* Task to complete
Among the lines below, restate word for word only those from the line with "16).map (·.toNat)))) aSIGBAD]" through the line with "let clash := fun j => let o := secEnt img j", with both end lines kept.

* Exercise data
________________________________________

/-! ### Plan-store records (R168, R176) -/

/-- The records an image brings, as (section, key, bytes, deleted): keyed records by key, whole sections
under key 0, route entries and wave groups under sections 0x15 and 0x25. -/
def Sections.parts (s : Sections) : List (Nat × Nat × Nat × Bool) :=
  let keyed {α : Type} (sec : Nat) (key : α → Nat) (rs : Option (List (Raw α))) : List (Nat × Nat × Nat × Bool) :=
    match rs with
    | none => []
    | some l => l.map fun r => (sec, key r.val, r.size, r.delete)
  keyed 1 (fun (x : ExhRec × Nat) => x.1.exhibit) s.exhibits ++ keyed 2 (fun (x : Nat × List Word64) => x.1) s.itins
    ++ keyed 3 (fun (x : CorrRec) => x.corridor) s.corridors ++ keyed 4 (fun (x : HintRec × Nat) => x.1.tensor) s.hints
    ++ (match s.ends with
      | none => []
      | some e => [(5, 0, 304, false)] ++ keyed 0x15 (fun (x : RouteRec) => x.dest) (some e.routes)
          ++ keyed 0x25 (fun (x : GroupRec) => x.group) (some e.groups))
    ++ (match s.policy with | none => [] | some l => [(6, 0, 16 * l.length, false)])
    ++ (match s.roles with | none => [] | some r => [(7, 0, r.2, false)])
    ++ (match s.constraints with | none => [] | some l => [(8, 0, 16 * l.length, false)])

/-- The records of a slot after an image over its base's records, new ones numbered from `n`. -/
def mergeRecords (base : List (Nat × Nat × Nat × Nat)) : Nat → List (Nat × Nat × Nat × Bool) → List (Nat × Nat × Nat × Nat)
  | _, [] => base
  | n, (sec, key, size, del) :: rest =>
    let kept := base.filter fun r => !(r.1 == sec && r.2.1 == key)
    mergeRecords (if del then kept else kept ++ [(sec, key, n, size)]) (n + 1) rest

end Sys2Proof.Machine
end

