-- ==== Sys2Proof/Machine/Audit.lean ====
section
/-! DEFINITION. The audit of a plan (R185, R186, R387, R388): its checks in the order of R185, stopping at
the first failure, with the code and the place that PLN_SLOT_DETAIL[k] holds. -/

namespace Sys2Proof.Machine

open Sys2Proof

/-! ### Result codes (R185) -/

def aOK : Nat := 0x00
def aSIZE : Nat := 0x01
def aFORMAT : Nat := 0x02
def aMEASUREMENT : Nat := 0x03
def aSIGREQ : Nat := 0x04
def aSIGBAD : Nat := 0x05
def aSECTIONS : Nat := 0x06
def aGENERATION : Nat := 0x07
def aBASE : Nat := 0x08
def aFEATURE : Nat := 0x09
def aREFERENCE : Nat := 0x0A
def aPHYSICAL : Nat := 0x0B
def aITINERARY : Nat := 0x0C
def aCATALOGUE : Nat := 0x0D
def aCAPACITY : Nat := 0x0E
def aROUTE : Nat := 0x0F
def aDEADLOCK : Nat := 0x10
def aPAIR : Nat := 0x11
def aPOLICY : Nat := 0x12
def aTILES : Nat := 0x20
def aVAULT : Nat := 0x21
def aSTORE : Nat := 0x22
def aCONSTRAINT : Nat := 0x23
def aREMOTE : Nat := 0x24

/-- A failure: code, section-table index (0xFF: none) and place. -/
structure Fail where
  code : Nat
  sec : Nat
  place : Nat
  deriving DecidableEq, Repr

/-- The value of PLN_SLOT_DETAIL[k] (R185). -/
def Fail.detail (f : Fail) : Nat := f.sec % 256 * 2 ^ 24 + f.place % 2 ^ 24

/-- The first failure of a list of checks. -/
def firstFail (cs : List (Option Fail)) : Option Fail := firstSome id cs

/-- A check that fails where `bad` holds. -/
def failIf (bad : Bool) (code : Nat) (sec : Nat := 0xFF) (place : Nat := 0) : Option Fail :=
  if bad then some ⟨code, sec, place⟩ else none

/-- The first element of a list that `bad` holds of, as a failure at its key. -/
def failEach {α : Type} (l : List α) (bad : α → Bool) (key : α → Nat) (code sec : Nat) : Option Fail :=
  (l.find? bad).map fun x => ⟨code, sec, key x⟩

/-- The index of a section type in the section table; 0xFF where the image does not carry it. -/
def secIndex (img : List Byte) (n ty : Nat) : Nat :=
  ((List.range n).find? fun i => (secEnt img i).ty == ty).getD 0xFF

/-! ### Checks on the image -/

/-- SIZE (R185): lengths, and sections inside the image. -/
def checkSize (img : List Byte) (loaded : Nat) (h : Hdr) : Option Fail :=
  firstFail [
    failIf (decide (img.length < 256) || h.imageLength != loaded || h.imageLength != img.length || decide (2 ^ 28 < h.imageLength)
      || h.headerLength != 256 || decide (h.imageLength < 256 + h.tail)) aSIZE,
    failEach (List.range (min h.count 12)) (fun i => decide (h.imageLength < (secEnt img i).offset + (secEnt img i).length)) id aSIZE 0xFF
      |>.map fun f => ⟨aSIZE, f.place, 0⟩]

/-- FORMAT (R175, R185). -/
def checkFormat (h : Hdr) : Option Fail :=
  failIf (h.magic != 0x4C505641 || h.product != 0x9120 || h.major != 2 || decide (0 < h.minor)) aFORMAT

/-- The measured bytes: from offset 0 up to the trailer (R184). -/
def measured (img : List Byte) (h : Hdr) : List Byte := img.take (h.imageLength - h.tail)

/-- MEASUREMENT (R184, R185). -/
def checkMeasurement (img : List Byte) (h : Hdr) : Option Fail :=
  failIf (((img.drop (h.imageLength - h.tail)).take 48) != sha384 (measured img h)) aMEASUREMENT

/-- SIGNATURE_REQUIRED and SIGNATURE_INVALID (R184, R185). -/
def State.checkSignature (s : State) (img : List Byte) (h : Hdr) : Option Fail :=
  let pol := s.rn (winBase .pln 0 + rPLN_SIG_POLICY)
  let blk := (img.drop (h.imageLength - 112)).take 112
  let key := at_ blk 0 1
  firstFail [
    failIf (bit pol 0 && !h.signed) aSIGREQ,
    failIf (h.signed && (decide (3 < key) || !bit pol (4 + key) || !zeros blk 1 16
      || !Config.ecdsaVerify (16 + leNat (aget [] s.arch.tenantKeys key)) ((sha384 (measured img h)).map (·.toNat)) ((blk.drop 16).map (·.toNat)))) aSIGBAD]

/-- Whether entry `i` of the section table is misplaced: unknown or repeated type, reserved bytes,
misaligned, inside the header, or overlapping an entry or the trailer (R174, R176). -/
def secBad (img : List Byte) (h : Hdr) (i : Nat) : Bool :=
  let e := secEnt img i
  let clash := fun j => let o := secEnt img j
    decide (e.offset < o.offset + o.length) && decide (o.offset < e.offset + e.length)
  decide (e.ty < 1) || decide (8 < e.ty) || at_ img (0x40 + 16 * i + 2) 2 != 0 || e.offset % 64 != 0 || decide (e.offset < 256)
    || decide (h.imageLength - h.tail < e.offset + e.length)
    || (List.range i).any (fun j => (secEnt img j).ty == e.ty || clash j)

/-- Parse every section in table order; a bad record fails with SECTIONS at its index. -/
def parseSections (img : List Byte) (sc : Nat) : List Nat → Sections → Except Fail Sections
  | [], acc => .ok acc
  | i :: is, acc =>
    match parseSection img sc (secEnt img i) acc with
    | .error r => .error ⟨aSECTIONS, i, r⟩
    | .ok acc => parseSections img sc is acc

/-- SECTIONS (R185). -/
def checkSections (img : List Byte) (h : Hdr) : Except Fail Sections :=
  let n := h.count
  let pre := firstFail [
    failIf (!hdrOk img h) aSECTIONS,
    (failEach ((List.range 12).filter (fun i => decide (n ≤ i))) (fun i => !zeros img (0x40 + 16 * i) (0x50 + 16 * i)) id aSECTIONS 0).map
      fun f => ⟨aSECTIONS, f.place, 0⟩,
    (failEach (List.range n) (secBad img h) id aSECTIONS 0).map fun f => ⟨aSECTIONS, f.place, 0⟩,
    failIf (!h.delta && (secIndex img n 1 == 0xFF || secIndex img n 2 == 0xFF)) aSECTIONS]
  match pre with
  | some f => .error f
  | none => parseSections img h.sizeClass (List.range n) .empty

/-! ### Checks on the effective plan -/

/-- The first key that repeats. -/
def repeated : List Nat → Option Nat
  | [] => none
  | k :: ks => if ks.contains k then some k else repeated ks

/-- The key of a keyed section that repeats. -/
def repeatedKey {α : Type} (rs : Option (List (Raw α))) (key : α → Nat) : Option Nat :=
  rs.bind fun l => repeated (l.map fun r => key r.val)

/-- The index of the record with a key: in the image's section where that carries it, else among the effective plan's records
(R185, log entry 122). -/
def recIndex {α β : Type} (rs : Option (List (Raw α))) (key : α → Nat) (eff : List β) (keyE : β → Nat) (k : Nat) : Nat :=
  match (rs.getD []).findIdx? (fun r => key r.val == k) with
  | some i => i
  | none => eff.findIdx fun e => keyE e == k

/-- The record index of an itinerary. -/
def itinIndex (p : Plan) (q : Sections) : Nat → Nat := recIndex q.itins (·.1) p.itins (·.1)

/-- The record index of a corridor. -/
def corrIndex (p : Plan) (q : Sections) : Nat → Nat := recIndex q.corridors (·.corridor) p.corridors (·.corridor)

/-- The record index of a route: after the 36 records of the channel map (R522). -/
def routeIndex (p : Plan) (q : Sections) (d : Nat) : Nat := 36 + recIndex (q.ends.map (·.routes)) (·.dest) p.routes (·.dest) d

/-- The record index of a wave group: after the channel map and the routes (R522). -/
def groupIndex (p : Plan) (q : Sections) (g : Nat) : Nat :=
  let routes := match q.ends with | some e => e.routes.length | none => p.routes.length
  36 + routes + recIndex (q.ends.map (·.groups)) (·.group) p.groups (·.group) g

/-- A repeated key (REFERENCE), at the place `at_` gives it. -/
def repeatFail (k : Option Nat) (at_ : Nat → Nat) (sec : Nat) : Option Fail := k.map fun k => ⟨aREFERENCE, sec, at_ k⟩

/-- Whole pages of a length (R191). -/
def pages (n : Nat) : Nat := (n + 4095) / 4096

/-- REFERENCE (R185, R310). -/
def checkReference (p : Plan) (q : Sections) (sec : Nat → Nat) : Option Fail :=
  firstFail [
    repeatFail (repeatedKey q.exhibits (·.1.exhibit)) id (sec 1), repeatFail (repeatedKey q.itins (·.1)) (itinIndex p q) (sec 2),
    repeatFail (repeatedKey q.corridors (·.corridor)) (corrIndex p q) (sec 3), repeatFail (repeatedKey q.hints (·.1.tensor)) id (sec 4),
    repeatFail (repeatedKey (q.ends.map (·.routes)) (·.dest)) (routeIndex p q) (sec 5),
    repeatFail (repeatedKey (q.ends.map (·.groups)) (·.group)) (groupIndex p q) (sec 5),
    failEach p.exhibits (fun e => (p.itin? e.itinerary).isNone || e.tensors.any (fun t => (p.hint? t).isNone)
      || e.corridors.any (fun c => match p.corr? c with | none => true | some r => r.src != e.exhibit)) (·.exhibit) aREFERENCE (sec 1),
    failEach p.corridors (fun c => c.isLocal && (p.exhibit? c.dst).isNone) (fun c => corrIndex p q c.corridor) aREFERENCE (sec 3),
    (failEach p.constraints.zipIdx (fun c => (if c.1.kind ≤ 2 then c.1.ops.take 1 else c.1.ops).any fun x => (p.exhibit? x).isNone)
      (·.2) aREFERENCE (sec 8)),
    failEach p.hints (fun h => h.owner != 0xFFFF && (p.exhibit? h.owner).isNone) (·.tensor) aREFERENCE (sec 4),
    failIf (p.hangGroup != 0xFF && (match p.group? p.hangGroup with | some g => g.kind != 4 | none => true)) aREFERENCE (sec 5)
      (if (p.group? p.hangGroup).isSome then groupIndex p q p.hangGroup else 0)]

/-- PHYSICAL (R25, R185). -/
def checkPhysical (q : Sections) (sec : Nat → Nat) : Option Fail :=
  firstFail [
    (failEach (q.exhibits.getD []) (fun r => r.val.2 != 0xFFFF) (·.val.1.exhibit) aPHYSICAL (sec 1)),
    (failEach (q.hints.getD []) (fun r => r.val.2 != 0) (·.val.1.tensor) aPHYSICAL (sec 4))]

/-- Whether an itinerary breaks ITINERARY (R185): a target or body beyond it, no END or HANG at its end, a
step of class 0x7 to 0xF.  The target of a LOOP is the last step of its body, to which it comes back: where execution goes after
the body may lie beyond the itinerary, as END steps (R117, log entry 179). -/
def itinBad (st : List Word64) : Bool :=
  let last := fld (st.getLastD 0).toNat 56 8
  st == [] || !(last == 1 || last == 2) ||
  st.zipIdx.any fun (w, i) =>
    let op := fld w.toNat 56 8
    decide (7 ≤ fld w.toNat 60 4) || ((op == 3 || op == 4 || op == 5) && decide (st.length ≤ i + fld w.toNat 0 12))

/-- ITINERARY (R185). -/
def checkItinerary (p : Plan) (q : Sections) (sec : Nat → Nat) : Option Fail :=
  firstFail [
    failEach p.exhibits (fun e => decide (((p.itin? e.itinerary).getD []).length ≤ e.entry)) (·.exhibit) aITINERARY (sec 1),
    failEach p.itins (fun i => itinBad i.2) (fun i => itinIndex p q i.1) aITINERARY (sec 2)]

/-- Bytes of the private area of an exhibit; 0 for none. -/
def Plan.privateOf (p : Plan) (x : Nat) : Nat := ((p.exhibit? x).map (·.privateBytes)).getD 0

/-- 440 GiB. -/
def gib440 : Nat := 440 * 2 ^ 30

/-- CATALOGUE (R185). -/
def hintBad (p : Plan) (h : HintRec) : Bool :=
  !fmtValid h.format || decide (2 < h.tierHint) || decide (2 < h.place) || h.length == 0 || decide (gib440 < h.length)
    || (h.keep && h.tierHint == 2)
    || (h.owner == 0xFFFF && (!h.shared || h.keep || h.tierHint == 1))
    || (h.tierHint == 1 && decide (0x400000 - p.privateOf h.owner < 4096 * pages h.length))

def checkCatalogue (p : Plan) (sec : Nat → Nat) : Option Fail :=
  failEach p.hints (hintBad p) (·.tensor) aCATALOGUE (sec 4)

/-- The adoption set an exhibit belongs to; 0xFF for the module's own work (R386, R388). -/
def Plan.setOf (p : Plan) (x : Nat) : Nat :=
  match p.roles with
  | none => 0xFF
  | some r => ((r.exhibits.find? fun e => e.exhibit == x).map (·.set)).getD 0xFF

/-- TABLE_CAPACITY (R185, R388). -/
def checkCapacity (p : Plan) (sec : Nat → Nat) : Option Fail :=
  let vaultOnly := fun x => (p.hints.filter fun h => h.tierHint == 1 && h.owner == x).foldl (fun n h => n + 4096 * pages h.length) 0
  firstFail [
    (([0xFF, 0, 1, 2, 3].find? fun k => decide (1024 < (p.exhibits.filter fun e => p.setOf e.exhibit == k).length)).map
      fun _ => ⟨aCAPACITY, sec 1, 0⟩),
    failIf (decide (16384 < p.hints.length) || decide (8 < (p.hints.filter (·.keep)).length)
      || decide (gib440 < (p.hints.filter (·.tierHint == 2)).foldl (fun n h => n + 4096 * pages h.length) 0)) aCAPACITY (sec 4),
    failIf (decide (32768 < p.routes.length) || decide (64 < p.groups.length)) aCAPACITY (sec 5),
    failEach p.exhibits (fun e => decide (128 < e.tensors.length) || decide (256 < e.corridors.length)
      || decide (0x400000 < vaultOnly e.exhibit + e.privateBytes)) (·.exhibit) aCAPACITY (sec 1)]

/-- Whether a module ID lies within SIZE_CLASS of the module's own (R34, R185). -/
def inClass (sc own m : Nat) : Bool :=
  match sc with
  | 0 => m == own
  | 1 => m / 16 == own / 16
  | 2 => m / 512 == own / 512
  | _ => true

/-- Channels at most per level (R34). -/
def levelMost (l : Nat) : Nat := match l with | 1 => 15 | 2 => 10 | _ => 11

/-- Bits of the assigned channels. -/
def assignedMask (cs : List ChanRec) : Nat := cs.zipIdx.foldl (fun n c => if c.1.level = 0 then n else n + 2 ^ c.2) 0

/-- ROUTE (R185, R287). -/
def checkRoute (p : Plan) (q : Sections) (sec : Nat → Nat) : Option Fail :=
  let raw := ((q.ends.map (·.chans)).getD []).map (·.val.1)
  let ok := assignedMask p.chans
  firstFail [
    failEach raw.zipIdx (fun c => c.1 != c.2) (·.2) aROUTE (sec 5),
    failEach p.chans.zipIdx (fun c => c.1.level != 0 && (c.1.neighbour == p.moduleId || !inClass p.sizeClass p.moduleId c.1.neighbour
      || decide (levelMost c.1.level < ((p.chans.take (c.2 + 1)).filter fun d => d.level == c.1.level).length))) (·.2) aROUTE (sec 5),
    failEach p.routes (fun r => !inClass p.sizeClass p.moduleId r.dest || (r.mask ||| r.transitIn) &&& ok != r.mask ||| r.transitIn)
      (fun r => routeIndex p q r.dest) aROUTE (sec 5),
    failEach p.corridors (fun c => !c.isLocal && !inClass p.sizeClass p.moduleId c.dstModule) (fun c => corrIndex p q c.corridor)
      aROUTE (sec 3),
    failEach p.groups (fun g => g.kind == 3 && !inClass p.sizeClass p.moduleId g.rootModule) (fun g => groupIndex p q g.group) aROUTE (sec 5)]

/-- DEADLOCK: every transit must rise in rank (R186, R288). -/
def checkDeadlock (p : Plan) (sec : Nat → Nat) : Option Fail :=
  let rank := fun c => (p.chans.getD c ⟨0, 0, 0⟩).rank
  (firstSome (fun (r : RouteRec) => (List.range 36).find? fun a => bit r.transitIn a &&
    (List.range 36).any fun b => bit r.mask b && decide (rank b ≤ rank a)) p.routes).map fun a => ⟨aDEADLOCK, sec 5, a⟩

________________________________________

* Finished exercise
      || !Config.ecdsaVerify (16 + leNat (aget [] s.arch.tenantKeys key)) ((sha384 (measured img h)).map (·.toNat)) ((blk.drop 16).map (·.toNat)))) aSIGBAD]

/-- Whether entry `i` of the section table is misplaced: unknown or repeated type, reserved bytes,
misaligned, inside the header, or overlapping an entry or the trailer (R174, R176). -/
def secBad (img : List Byte) (h : Hdr) (i : Nat) : Bool :=
  let e := secEnt img i
  let clash := fun j => let o := secEnt img j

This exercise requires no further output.